3 Reasons You Should Hire an Athlete Today

The lessons learned through athletics can make the difference between a workplace contributor and a superstar.

By Jordan Fliegel, Founder and President of coachup.com

If you could only ask one question to a person interviewing for a job at your company, what would it be? Would you ask about their strengths or weaknesses? Their relevant experience? Their biggest success or biggest failure? Where they went to college?

I’d argue that one question you should really ask is, “Which sport did you play?”

All other things being equal, an athlete is the best hire you can make. A candidate with a playing background in sports is equipped with valuable skills that can’t be quantified or listed on a resume. The hours of dedication. The heartache of loss. The commitment required to excel. These lessons, learned the hard way in athletics, are exactly what make the difference between a workplace contributor and a superstar.

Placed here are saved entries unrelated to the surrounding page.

-- ==== Sys2Proof/Machine/Control.lean ====
section
/-! DEFINITION. The control-transfer instructions (42_control_flow.md). Each has SETSPC set, so the value its action
leaves in PC stands (R170); during the action PC holds the address of the opcode byte. -/

namespace Sys2Proof.Machine

/-- The action the six conditional jumps share: the register's value, or past the two-byte jump
(42_control_flow.md R173). The operand byte is refused above 7 whether or not the jump is taken (D5; log 4). -/
def jumpIf (cond : Byte → Bool) (a : Byte) (s : State) : Host.Outcome State Fault Refusal :=
  withReg a fun d => if cond s.fl then s.setPc (s.reg d) else s.setPc (s.pc + 2#8)

/-- 42_control_flow.md R171. -/
def execJmp (a : Byte) (s : State) : Host.Outcome State Fault Refusal := withReg a fun d => s.setPc (s.reg d)

/-- 42_control_flow.md R172: the return address is pushed, then the target is read, after the push (D10; log 6). -/
def execCall (a : Byte) (s : State) : Host.Outcome State Fault Refusal :=
  withReg a fun d => (push (s.pc + 2#8) s).setPc ((push (s.pc + 2#8) s).reg d)

/-- 42_control_flow.md R180. -/
def execRet (s : State) : Host.Outcome State Fault Refusal := .next (popPc s)

/-- 42_control_flow.md R174. -/
def execJeq (a : Byte) (s : State) : Host.Outcome State Fault Refusal := jumpIf condJeq a s

/-- 42_control_flow.md R175. -/
def execJne (a : Byte) (s : State) : Host.Outcome State Fault Refusal := jumpIf condJne a s

/-- 42_control_flow.md R176. -/
def execJgt (a : Byte) (s : State) : Host.Outcome State Fault Refusal := jumpIf condJgt a s

/-- 42_control_flow.md R177. -/
def execJge (a : Byte) (s : State) : Host.Outcome State Fault Refusal := jumpIf condJge a s

/-- 42_control_flow.md R178. -/
def execJlt (a : Byte) (s : State) : Host.Outcome State Fault Refusal := jumpIf condJlt a s

/-- 42_control_flow.md R179. -/
def execJle (a : Byte) (s : State) : Host.Outcome State Fault Refusal := jumpIf condJle a s

end Sys2Proof.Machine
end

Here are three reasons why athletes make the best hires:

1. They have grit.

“Grit” is becoming an increasingly popular term in the classroom. After years of participation trophies that left kids feeling entitled and lazy, teachers and parents today are calling for grittiness–that strength of character that determines whether someone perseveres or quits in the face of a challenge.

Nothing builds grit like the pursuit of athletic excellence. In today’s culture, we spend a lot of time celebrating the winners, the all-stars and the gold medalists. But games and races where the score is kept make up only a tiny percentage of an athlete’s experience. A 50-meter swimmer works 20 hours a week for a race that last less than 25 seconds, in which victory may be measured in the length of a fingernail or the blink of an eye. Working, especially for a startup, is about putting in the hours toward a goal-a quarterly sales number, a KPI, or a new product. True momentous victories in the office are rare. As a manager, you want people who aren’t working for the “win,” but for the pure love of the effort.

2. They can prioritize.

Any athlete, whether they used to play high school football or currently squeeze in marathon training runs after work, is a master of prioritization. As a leader, it’s counterproductive to micromanage your teams, so hiring employees who can self-direct, manage and prioritize their work is essential. Athletes are goal-oriented by nature, which means they’re constantly assessing where they stand in relationship to their objective and fine-tuning the tactics they need to get there. Like a soccer midfielder reading the defense to decide whether to shoot or pass, the best workers constantly reprioritize to focus on the goals that matter most to their team.

3. They know what “team” means.

Almost every company pays lip service to the idea that they’re a “terrific team,” but dig deeper and you’ll find most companies barely operate with the teamwork of a pee-wee basketball team-let alone the champion Golden State Warriors.

If you want a business with a collaborative ethos, adding athletes to the mix is essential. Great teamwork is about subsuming individual egos and agendas under the goals of the group. But athletes understand that teamwork is about more than just sharing the workload, supporting your teammates or jumping in to lead when needed. Great teamwork requires people who understand group dynamics and know how to adjust their behavior and role to fit the organization’s needs.

Athletes spend years on teams where their role is constantly changing and being re-evaluated. Sometimes your team needs you to be a defender, sometimes it needs you to ride the bench, and sometimes it needs you to rise to the occasion and be the star. The best work environments are full of people who can sense when it’s time to step up and lead and when it’s time to cede the spotlight. Hire an athlete and they’ll have this perspective down cold.